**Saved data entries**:
/-- Take an exception (R379 to R382, R384): the seat at key k, its causes, the capture point being now. Results due
before now have written; the others are captured. Class T goes to TVEC: TCAUSE, TPC and TVAL are written, the sticky
records, the repetition and MPC go to the trap shadow, every sticky-idle bit is set, the seat enters handler state and
its first bundle issues 8 ck after the capture point. Class S, BRK, and T with TVEC = 0 freeze the seat for the
supervisor; entries beyond the snapshot bank raise 0x1DE with their number (R421); in handler state a further T or S is the nested fault 0x1DB; class A aborts the instance. (DEDUCED, log 43) -/
def trapEntry (k : Nat) (cs : List Cause) : Act := fun h =>
  let c0 := lowest cs
  let s := h.seat k
  let core := coreOf k
  let t := h.coreT core
  let ridx := if s.repOn then s.repJ else 0
  let overflow := decide (0x1DC ≤ c0.code) && decide (c0.code ≤ 0x1DE)
  let nested := s.handler && (recov c0.code == .t || recov c0.code == .s) && c0.code != 0x1A5 && c0.code != 0x1DB && !overflow
  let c : Cause := if nested then { c0 with code := 0x1DB, tval := BitVec.ofNat 64 c0.code }
    else if c0.code = 0x1A5 ∧ s.handler then { c0 with tval := BitVec.ofNat 64 (s.tcause.toNat % 512) } else c0
  let room := 96 - min 96 (h.core core).snapshot
  let toSup := nested || recov c.code != .t || s.tvec = 0
  let excess := if overflow then 0 else s.pend.length - room
  let cap := min s.pend.length room
  let frz := trapFreeze h core
  match recov c.code with
  | .n => noteSeat k c h
  | .c => noteSeat k c h
  | _ =>
    Act.all [
      modSeat k (fun s =>
        let s := s.flush (t - 1)
        let s := s.capture t room
        let s := { s with pendCause := [], wait := .none, savedWait := keptWait s, st := (if s.st = SeatSt.parked then SeatSt.run else s.st) }
        if toSup then
          { s with frozen := { on := true, cause := c }, tpc := if s.handler then s.tpc else s.pc,
                   tcause := if s.handler then s.tcause else tcauseOf ridx c, tval := if s.handler then s.tval else c.tval }
        else
          { s with
            tcause := tcauseOf ridx c, tpc := s.pc, tval := c.tval, handler := true,
            shadow := { sticky := s.sticky, repOn := s.repOn, repJ := s.repJ, repN := s.repN, mpc := s.mpc },
            sticky := s.sticky.map (fun r => { r with idle := true }),
            repOn := false, repJ := 0, repN := 0, pc := s.tvec, nextIssue := if frz then t + 4 else t + 5,
            boundLeft := if 0x1C0 ≤ c.code ∧ c.code ≤ 0x1C2 then s.lrec.ibnd + 1
                         else if s.boundAt = 0 then 0 else s.boundAt - h.glob.now,
            boundAt := h.glob.now + s.lrec.ibnd + 1 }),
      modCore core (fun co =>
        let co := co.holdLandings (isSeat1 k) t
        { co with frzFrom := if frz then co.frzFrom else h.glob.now + 1, frzTo := h.glob.now + 3, snapshot := co.snapshot + cap }),
      Act.when (toSup || recov c.code == .a)
        (fun h => record (domDie core) { seatRec h k c ridx s.pc with nest := nested } h),
      Act.when (toSup || recov c.code == .a) (noteFail s.inst core c.code),
      Act.when (recov c.code == .a || recov c.code == .p)
        (after 1 (.ext (.instanceAbort s.inst (abortStatus core c.code)))),
      Act.when (toSup && recov c.code != .a && recov c.code != .p) (supervise k c),
      Act.when (0 < excess && !toSup) (after 1 (.deferredCauseCharge k)),
      Act.when (0 < excess) (modSeat k (fun s => { s with pendCause := s.pendCause ++
        [{ code := 0x1DE, tval := BitVec.ofNat 64 excess, slots := 0, due := t }] }))] h

/-- Put the captured entries and held landings of a seat back against the issue ck t' of its next bundle (R383). -/
def replay (k t' : Nat) : Act := fun h =>
  let s := h.seat k
  Act.all [
    modSeat k (fun s => { s with
      captured := [], capCause := [], toReplay := false,
      pendCause := s.pendCause ++ s.capCause.map (fun c => { c with due := c.due + t' }),
      pend := s.captured.foldl (fun l p => pendAdd l { p with due := p.due + t' }) s.pend }),
    modCore (coreOf k) (fun c =>
      let c := c.releaseLandings (isSeat1 k) t'
      { c with snapshot := c.snapshot - s.captured.length })] h

/-- Return from a trap handler (R383): the shadow is restored, the bundle at TPC issues 3 ck after the ERET, at the
repetition index of TCAUSE, and captured entries and held landings are replayed relative to it. `gap` is 3, or 1 + STALL of the
ERET's bundle where that is more (R161). -/
def trapReturn (k gap : Nat) : Act := fun h =>
  let t := h.coreT (coreOf k)
  Act.all [
    modSeat k (fun s => { s with
      handler := false, sticky := s.shadow.sticky, mpc := s.shadow.mpc, repOn := s.shadow.repOn,
      repJ := s.tcause.toNat / 2 ^ 48, repN := s.shadow.repN, pc := s.tpc, nextIssue := t + gap, shadow := {},
      wait := restartWait s t h.glob.now h.glob.nextId, savedWait := .none,
      rels := (match s.savedWait with | .release _ => s.rels.map (fun r => { r with start := h.glob.now }) | _ => s.rels),
      st := (match s.savedWait with | .sleep _ => SeatSt.parked | _ => s.st),
      boundAt := if s.boundLeft = 0 then 0 else h.glob.now + s.boundLeft, boundLeft := 0 }),
    replay k (t + gap)] h

/-- Discard what a trap kept of a seat: captured entries, held landings, retry entries (R382, R384, R424). -/
def discardTrap (k : Nat) : Act := fun h =>
  let s := h.seat k
  Act.all [
    modCore (coreOf k) (fun c => { c with landings := c.landings.filter (fun l => !(l.held && l.seat == isSeat1 k)),
                                          snapshot := c.snapshot - s.captured.length }),
    Act.each ((h.accs.filter (fun a => a.2.seat == k && a.2.parts.any (fun p => p.st == 6))).map (·.1)) dropAcc,
    modSeat k (fun s => { s with captured := [], capCause := [], toReplay := false, shadow := {}, handler := false, savedWait := .none })] h

end Sys2Proof.Machine
end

**What is required**: Count each line of the data where the word "coreOf" appears, then reply with the total only.

**Solution to this task**: 4